[Record excerpts]
-- ==== Sys2Proof/Safety.lean ====
section
/-!
DEFINITION. What a safe run is: the machine goes on, and its tables keep their canonical form. Then the terms in which statements about
single instructions are put: that an instruction issues (R99), that the Phase Buffer and the Undo Log have room for it (R129, R138,
R140), and what it leaves alone.
-/
namespace Sys2Proof

/-- A step that neither faults nor is refused. -/
def Goes (s : Machine.State) : Prop := ∃ t, Machine.step s = .next t

/-- A safe state: memory is in canonical form and the machine goes on. -/
def Safe (s : Machine.State) : Prop := Machine.Memory.wf s.mem = true ∧ Goes s

end Sys2Proof

namespace Sys2Proof.Machine

/-- The fragment whose turn it is meets every check and wait of R99 for an instruction. -/
structure Issues (i : Instr) (s : State) (c : Ctx) : Prop where
  turn : s.cur.bind s.ctx = some c
  free : c.held = false
  paid : c.t.undoAfter = false
  legal : c.check i = none
  clear : c.blocked i = false

/-- A launch but for its event counters. -/
def Launch.uncounted (l : Launch) : Launch := { l with fpev := [], posted := [] }

/-- A function but for what it posts. -/
def Func.unposted (f : Func) : Func := { f with out := [], held := [], waiting := [], wire := [], credits := 0, token := 0, txCtr := 0 }

/-- Everything that counting events can do to the device. -/
structure State.Counted (s s' : State) : Prop where
  rest : s' = { s with launches := s'.launches, funcs := s'.funcs }
  launches : s'.launches.map Launch.uncounted = s.launches.map Launch.uncounted
  funcs : s'.funcs.map Func.unposted = s.funcs.map Func.unposted

/-- The team but for the Undo Log's records. -/
def Team.bare (t : Team) : Team := { t with undo := [] }

/-- The group but for its registers. -/
def Group.bare (g : Group) : Group := { g with v := [], s := [] }

/-- The bytes that the Undo Log's records take. -/
def Ctx.logged (c : Ctx) : Nat := (c.t.undo.map undoCost).sum

/-- Room for `n` more bytes of Undo Log records, and lines within their limit. -/
def Ctx.room (c : Ctx) (n : Nat) : Prop := c.fitsLines = true ∧ c.logged + n ≤ c.meta (·.und) * 16384

/-- Everything an instruction can do that writes only its group's own state, and counts events. -/
structure Ctx.Local (c d : Ctx) : Prop where
  s : c.s.Counted d.s
  ref : d.ref = c.ref
  t : d.t.bare = c.t.bare

/-- The group but for its registers and its reuse latch. -/
def Group.still (g : Group) : Group := { g with v := [], s := [], latch := none }

/-- The name of the first register of a v run. -/
def Group.first (g : Group) (k : Fin 96) : Nat := vName (g.win + k.val)

/-- What an instruction's result makes of the register file: `val` of the low active lane in an s run, of each active lane in a v run,
nothing in z (R45, R76). -/
def written (c : Ctx) (d : Reg) (n : Nat) (val : Nat → Nat) (b m : Nat) : Word :=
  match d with
  | .z => c.g.getId b m
  | .s k => if k.val + 1 ≤ b ∧ b < k.val + 1 + n ∧ c.act ≠ [] then BitVec.ofNat 32 (val c.low / 2 ^ (32 * (b - (k.val + 1)))) else c.g.getId b m
  | .v k => if c.g.first k ≤ b ∧ b < c.g.first k + n ∧ m ∈ c.act then BitVec.ofNat 32 (val m / 2 ^ (32 * (b - c.g.first k)))
      else c.g.getId b m

/-- The whole effect of an instruction that writes registers: the device becomes `s'` and the latch `k`; the program counter and the
window move on; register `b` (by name, R45) holds `val b m` in lane `m` afterwards; every predicate, special register and table of the
group, every other group and the rest of the team stay, but for the Undo Log's records. -/
structure Wrote (i : Instr) (c e : Ctx) (s' : State) (k : Option Latch) (val : Nat → Nat → Word) : Prop where
  device : e.s = s'
  ref : e.ref = c.ref
  team : e.t.bare = c.t.bare
  frag : e.f = (c.advance i).f
  latch : e.g.latch = k
  regs : ∀ b m, 1 ≤ b → m < 32 → e.g.getId b m = val b m
  group : e.g.still = c.g.still

/-- The whole effect of an instruction that writes one predicate in its active lanes (R52), and leaves the rest as it is. -/
structure SetPred (i : Instr) (c e : Ctx) (s' : State) (k : Option Latch) (pd : Nat) (val : Nat → Bool) : Prop where
  device : e.s = s'
  ref : e.ref = c.ref
  team : e.t.bare = c.t.bare
  frag : e.f = (c.advance i).f
  preds : ∀ q l, l < 32 → (e.g.pred q).getLsbD l = if q = pd ∧ l ∈ c.act then val l else (c.g.pred q).getLsbD l
  group : { e.g with p := [] } = { c.g with p := [], latch := k }

/-- The device after an instruction has counted events in some lanes, in order (R212, R214): `ev` are format numbers with event numbers. -/
def Ctx.counted (c : Ctx) (ls : List Nat) (ev : Nat → List (Nat × List Nat)) : State :=
  (ls.flatMap ev).foldl (fun s p => s.countEv c.t.launch c.t.idx c.ref.group p.1 p.2) c.s

end Sys2Proof.Machine
end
[/Record excerpts]
**Exercise**
Please return exactly the lines from the opening line of the data above through the line with "DEFINITION. What a", both included and nothing else.

**Your response**
-- ==== Sys2Proof/Safety.lean ====
section
/-!
DEFINITION. What a safe run is: the machine goes on, and its tables keep their canonical form. Then the terms in which statements about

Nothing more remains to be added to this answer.